Now, we are going to write a pipeline for the titles and text. Since title and text are different part of text but share similar vocabulary, we are going to use shared layers for input.

# Use sharing embedding
embedding = layers.Embedding(size_vocabulary, 16, name = "embedding")

# First, we write a pipeline for the title
title_features = vectorize_layer(title_input)
title_features = embedding(title_features)
title_features = layers.Dropout(0.2)(title_features)
title_features = layers.GlobalAveragePooling1D()(title_features)
title_features = layers.Dropout(0.2)(title_features)
title_features = layers.Dense(32, activation='relu')(title_features)

# Next, we write a pipeline for the text
text_features = vectorize_layer(text_input)
text_features = embedding(text_features)
# Here I increased the dropout to 0.75 to avoid 
# large overfitting when training model2
text_features = layers.Dropout(0.75)(text_features)
text_features = layers.GlobalAveragePooling1D()(text_features)
text_features = layers.Dropout(0.5)(text_features)
text_features = layers.Dense(32, activation='relu')(text_features)

# output layers for model 1
title_output = layers.Dense(2, name = "fake")(title_features)

# output layers for model 2
text_output = layers.Dense(2, name = "fake")(text_features)

# output layers for model 3
main = layers.concatenate([title_features, text_features], axis = 1)
main = layers.Dense(32, activation='relu')(main)
model3_output = layers.Dense(2, name = "fake")(main)

Now, it’s time to create our model! In order to save our time, I’ve enclose the model training process in a function called training_model. We are able to re-use this function for our model1, model2, and model3.

from matplotlib import pyplot as plt
# enclosed training process in a function to 
# repeatedly use in model 1,2,3
def training_model(input, output):
  # create model
  model = Model(
      inputs = input,
      outputs = output
  )

  # Complile the model
  model.compile(optimizer = "adam",
              loss = losses.SparseCategoricalCrossentropy(from_logits=True),
              metrics=['accuracy']
              )
    
  # train the model
  history = model.fit(train_dataset, 
                      validation_data=val_dataset,
                      epochs = 50, 
                      verbose = False)
  
  # plot the training and validation accuracy
  plt.plot(history.history["accuracy"])
  plt.plot(history.history["val_accuracy"])

  # return result
  return model, history

Model 1: Train Using Title

model1, history1 = training_model(title_input, title_output)

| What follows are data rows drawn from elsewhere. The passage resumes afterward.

/-- Cores fenced in the whole module. -/
def State.coreFences (s : State) : Nat :=
  ((List.range 16).map (fun d => ((List.range 64).map (fun r =>
    let w := s.reg (Reg.TIL_FENCE d r)
    (if flag w 31 then 1 else 0) + (if flag w 23 then 1 else 0))).sum)).sum

/-- The fences and row maps of a die built from tile BIST alone; a die with a row beyond repair is fenced (R127, R146, R414, R415). -/
def State.bistDie (s : State) (d : Nat) (bad : List (Nat × Nat × Nat)) : State :=
  let (ok, t) := s.bistRows d bad (List.range 64)
  let t := if ok then t.setBoth (Reg.TIL_DIE_FENCE d) 0 else (s.setShadow (Reg.TIL_DIE_FENCE d) 0x80000000).fenceDie d
  t.setRegFld Reg.TCK_RCV_STATUS 23 16 (min 255 t.coreFences)

/-- Every die. -/
def State.bistDies (s : State) (bad : List (Nat × Nat × Nat)) : List Nat → State
  | [] => s
  | d :: ds => (s.bistDie d bad).bistDies bad ds

/-! ### Die resets (R415) -/

/-- The control addresses of a unit's block, by the unit index of R415. -/
def unitRange (u : Nat) : Nat × Nat :=
  if u < 16 then (0x1000000 + 0x100000 * u, 0x1100000 + 0x100000 * u)
  else if u < 32 then (0x2000000 + 0x10000 * (u - 16), 0x2010000 + 0x10000 * (u - 16))
  else (0x3000000 + 0x100000 * (u - 32), 0x3100000 + 0x100000 * (u - 32))

/-- Whether a table key belongs to a unit: mesh tables to a die, carry-window and ring tables to a stack, fabric tables to an I/O die. -/
def unitKey (u k : Nat) : Bool :=
  let blk := k / 2 ^ 37
  let v := k / 2 ^ 19 % 2 ^ 18
  if u < 16 then blk == 0 && v / 3200 == u
  else if u < 32 then blk == 3 && v == u - 16
  else blk == 5 && (if k / 2 ^ 16 % 8 < 2 then v == u - 32 else fabIo v == u - 32)

/-- The power domains of a unit (R390). -/
def unitDomains (u : Nat) : List Nat :=
  if u < 16 then [3 * u, 3 * u + 1, 3 * u + 2] else if u < 32 then [32 + u] else [2 * u, 2 * u + 1]

/-- The registers and tables of a unit at their reset values, its domains on, its locks open (R13, R414, R415). -/
def State.resetBlock (s : State) (u : Nat) : State :=
  let r := unitRange u
  let out := fun a => !(decide (r.1 ≤ a ∧ a < r.2))
  let key := fun k => !(unitKey u k)
  ({ s with
      regs := s.regs.keep out, shadowRegs := s.shadowRegs.keep out, rwc := s.rwc.filter (fun p => out p.addr)
      tbl := s.tbl.keep key, tblShadow := s.tblShadow.keep key,
      tblMaster := s.tblMaster.keep out, hiLatch := s.hiLatch.keep out
      clock := s.clock.set 0 u 0, slew := s.slew.set 0 u 0, slewRest := s.slewRest.set 0 u 0 } : State).setDomains 1 (unitDomains u)

/-- A mailbox channel cleared: queues, answers, status, offers (R327). -/
def State.clearChannel (s : State) (c : Nat) : State :=
  let a := 0x30000 + 0x40 * c
  { s with mailbox := s.mailbox.set MbxChan.reset c MbxChan.reset
           regs := s.regs.keep (fun x => !(decide (a ≤ x ∧ x < a + 0x30)) || x == Reg.MBX_BIND c) }

/-- What a Die reset takes from a compute die: tiles, routers, packets in flight, its mailbox channel. -/
def State.clearDie (s : State) (d : Nat) : State :=
  let other := fun k => keyDie k != d
  let r := s.recovery
  ({ s with
      tiles := s.tiles.keep other, routers := s.routers.keep other, flights := s.flights.filter (fun f => other f.router)
      recovery := { r with pendingFences := r.pendingFences.filter other, loading := r.loading.filter other,
                           prepared := r.prepared.filter (fun x => other x.1), dieReports := r.dieReports.filter (fun k => k != d) } } : State).clearChannel d

/-- What a Die reset takes from a memory stack: every offset below 0xB_0000_0000. -/
def State.clearStack (s : State) (m : Nat) : State :=
  let x := s.stack m
  s.setStack m { MemStack.reset with
    dram := SMap.keep (α := Byte) (fun a => decide (0xB00000000 ≤ a)) x.dram, ecc := x.ecc.keep (fun l => decide (0xB00000000 ≤ 64 * l)) }

/-- What a Die reset takes from an I/O die: sessions and queue pairs of its port, or its fabric links and the combiners of its paths. -/
def State.clearIo (s : State) (i : Nat) : State :=
  if i < 2 then { s with sessions := s.sessions.filter (fun x => x.port != i), qps := s.qps.filter (fun q => q.port != i)
                         host := { s.host with paused := s.host.paused.set false i false, pausing := s.host.pausing.set false i false,
                                               opticOff := s.host.opticOff.set false i false, roce := s.host.roce.set [] i [], buffer := s.host.buffer.set 0 i 0 } }
  else { s with fabric := { s.fabric with
           ports := s.fabric.ports.keep (fun f => fabIo f != i), comb := s.fabric.comb.keep (fun p => !((diePaths i).contains p)) } }

/-- Whether the lane a calibration request names ends at a unit's port. -/
def State.calTouches (s : State) (u : Nat) : Bool :=
  match s.light.req with
  | some v => fld v 30 28 == 0 && ((calMove v false).src == u || ((calMove v false).cls != 3 && (calMove v false).dst == u))
  | none => false

/-- A Die reset of a unit asserted, its Hearth port with it (R387, R413, R415). -/
def State.dieReset (s : State) (u source detail : Nat) : State :=
  let s := (s.recordReset source 2 u detail).endErase
  let s := (if s.calTouches u then s.calAbort 8 else s).resetBlock u
  let s := if u < 16 then s.clearDie u else if u < 32 then s.clearStack (u - 16) else s.clearIo (u - 32)
  { s with ports := s.ports.set HPort.reset u HPort.reset
           boot := { s.boot with units := s.boot.units.filter (fun x => x != u) ++ [u],
                                 waiting := s.boot.waiting.filter (fun k => !((unitDomains u).contains k)) } }

/-- A Die reset as it fires: one during a Cold or Warm release restarts that release (R418). -/
def State.fireDie (s : State) (u source detail : Nat) : State :=
  if s.mode == .off then s
  else if s.boot.active then (if s.boot.scope = 0 then s.coldReset source detail else s.warmReset source detail)
  else s.dieReset u source detail

/-- A Warm reset as it fires: one during a Cold release restarts the Cold release (R418). -/
def State.fireWarm (s : State) (source detail : Nat) : State :=
  if s.mode == .off then s
  else if s.boot.active && s.boot.scope == 0 then s.coldReset source detail else s.warmReset source detail

/-- A Cold reset as it fires. -/
def State.fireCold (s : State) (source detail : Nat) : State := if s.mode == .off then s else s.coldReset source detail

/-- The share of the resident image reloaded into a unit in Loaded (R415). -/
def State.reloadUnit (s : State) (u : Nat) : State :=
  let g := s.imageInUse
  if s.mode != .loaded then s
  else if u < 16 then
    let k := s.dieBay u
    if s.dieFenced u || decide (s.imgDies g ≤ k) then s
    else
      let s := (s.loadWindows (fun kind d => kind == 0 && d == u) (s.imgWindows g)).loadTiles g k allPlaces
      ((s.putWords true ((s.imgTables g [5]).filter (fun kw => unitKey u kw.1))).putWords true (s.presentFences g k)).settleBay u
  else if u < 32 then
    let m := u - 16
    ((s.loadWindows (fun kind d => kind != 0 && d == m) (s.imgWindows g)).loadRings (fun x => x == m) (s.imgStreams g)).loadMemory (fun x => x == m)
      (s.imgRecords g 4)
  else s

/-- The end of a unit's Die reset: BIST of a compute die, a stack ready; in Loaded its share of the image is back (R415, R417). -/
def State.unitRelease (s : State) (u : Nat) (bad : List (Nat × Nat × Nat)) : State :=
  let s := { s with boot := { s.boot with units := s.boot.units.filter (fun x => x != u) } }
  let s := if u < 16 then s.bistDie u bad else if u < 32 then s.setStackStates 2 [u - 16] else s
  s.reloadUnit u

/-! ### Reset commands (R411 to R416) -/

/-- A reset asked for by RESET or RST_REQ, taken off the list. -/
def State.unask (s : State) (scope unit : Nat) : State :=
  { s with boot := { s.boot with asked := s.boot.asked.filter (fun x => !(x.1 == scope && (scope != 2 || x.2 == unit))) } }

/-- Whether a reset of a scope and source may fire now: source 4 only where RESET, RST_REQ or CONFIG_REVERT asked for it (R411, R428). -/
def State.mayFire (s : State) (scope unit source : Nat) : Bool :=
  s.boot.input && (source != 4 || s.boot.asked.any (fun x => x.1 == scope && (scope != 2 || x.2 == unit)))

/-- Sources that fire together: the narrower ones and those that are not recorded are counted, and the reset acts under the lowest-coded of those that
ask for its scope (R413). -/
def State.fireAll (s : State) (source : Fin 8) (detail : BitVec 16) (also : List Firing) (act : State → Nat → Nat → State) : State :=
  if s.mode == .off then s
  else
    let l := leadSource source detail.toNat also
    act (s.countSources (restSources source detail.toNat also)) l.1 l.2

/-- COLD_RESET: a source of Cold scope fires (R411, R413, R414). -/
def execColdReset (source : Fin 8) (detail : BitVec 16) (also : List Firing) (s : State) : Host.Outcome State Fault Refusal :=
  if s.mayFire 0 0 source then .next ((s.unask 0 0).fireAll source detail also State.fireCold) else .next s

/-- WARM_RESET: a source of Warm scope fires; a brown-out that waited for Faulted is done with (R411 to R414). -/
def execWarmReset (source : Fin 8) (detail : BitVec 16) (also : List Firing) (s : State) : Host.Outcome State Fault Refusal :=
  if !(s.mayFire 1 0 source) then .next s
  else if source.val = 1 && s.boot.waiting.contains detail.toNat && s.mode != .faulted then .next s
  else .next ((s.unask 1 0).fireAll source detail also State.fireWarm)

/-- DIE_RESET: a source of Die scope fires for a unit; a brown-out that waits acts once the module is in Ready or Faulted (R411 to R415). -/
def execDieReset (unit : Fin 36) (source : Fin 8) (detail : BitVec 16) (also : List Firing) (s : State) : Host.Outcome State Fault Refusal :=
  if !(s.mayFire 2 unit source) then .next s
  else if source.val = 1 && s.boot.waiting.contains detail.toNat && !(s.mode == .ready || s.mode == .faulted) then .next s
  else .next ((s.unask 2 unit).fireAll source detail also (fun t n d => t.fireDie unit n d))

/-- Whether a register is one of R364 or TCK_SEQ or TCK_EPOCH, which a Job reset clears (R414). -/
def jobReg (a : Nat) : Bool :=
  a == Reg.TCK_EPOCH || a == Reg.TCK_SEQ_LO || a == Reg.TCK_SEQ_HI || (decide (0x50200 ≤ a ∧ a < 0x50300) && a != Reg.TCK_ROLE)

/-- Whether a table is job state: mesh, Hearth and ember-sum tables, carry windows and rings, fabric scheduled-lane tables (R416). -/
def jobTable (k : Nat) : Bool :=
  let blk := k / 2 ^ 37
  let t := k / 2 ^ 16 % 8
  (blk == 0) || (blk == 1 && decide (t < 4)) || (blk == 2 && decide (t < 2)) || blk == 3 || (blk == 5 && decide (2 ≤ t))

/-- The registers a Job reset leaves: job state is cleared, except RWL fields while TCK_CTRL.lock is set (R414, R416). -/
def State.jobRegs (s : State) : SMap Word :=
  let locked := flag (s.reg Reg.TCK_CTRL) 31
  let rwl := fun a => match blockOf a with
    | some (b, off) => match findRow (blockRows b) off with
      | some (r, _, _) => r.rwl
      | none => 0
    | none => 0
  let cut := fun (aw : Nat × Word) => if jobReg aw.1 then
      let m := if locked then rwl aw.1 else 0
      (aw.1, (aw.2 &&& m) ||| (regReset aw.1 &&& ~~~m))
    else aw
  let stay := fun a => !(isCarryReg a) && a != Reg.HRT_BAY_MAP_0 && a != Reg.HRT_BAY_MAP_1
  (s.regs.map cut).filter (fun (aw : Nat × Word) => decide (aw.2 ≠ regReset aw.1) && stay aw.1)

/usr/local/lib/python3.7/dist-packages/keras/engine/functional.py:559: UserWarning: Input dict contained keys ['text'] which did not match any model input. They will be ignored by the model.
  inputs = self._flatten_to_reference_inputs(inputs)

png

# Visualiza the structure of our model1
tf.keras.utils.plot_model(model1)

png

# Output the maximum validation accuracy of model1
round(max(history1.history["val_accuracy"]),5)

0.98978

From the above result, we can see that our the validation accuracy of our model 1 reached around 98.978%, which is not bad! However, we can do it better in our next model!

Model 2: Train Using Text

model2, history2 = training_model(text_input, text_output)

/usr/local/lib/python3.7/dist-packages/keras/engine/functional.py:559: UserWarning: Input dict contained keys ['title'] which did not match any model input. They will be ignored by the model.
  inputs = self._flatten_to_reference_inputs(inputs)

png

# Visualiza the structure of our model2
tf.keras.utils.plot_model(model2)

png

# Output the maximum validation accuracy of model2
round(max(history2.history["val_accuracy"]),5)

0.99

Our model2 reached 99% validation accuracy, which is better than model1! Let’s now move to model 3 and see if the accuracy can still be improved!

Model 3

model3, history3 = training_model([title_input, text_input], model3_output)

png

# Visualiza the structure of our model3
tf.keras.utils.plot_model(model3)

png

# Output the maximum validation accuracy of model3
round(max(history3.history["val_accuracy"]))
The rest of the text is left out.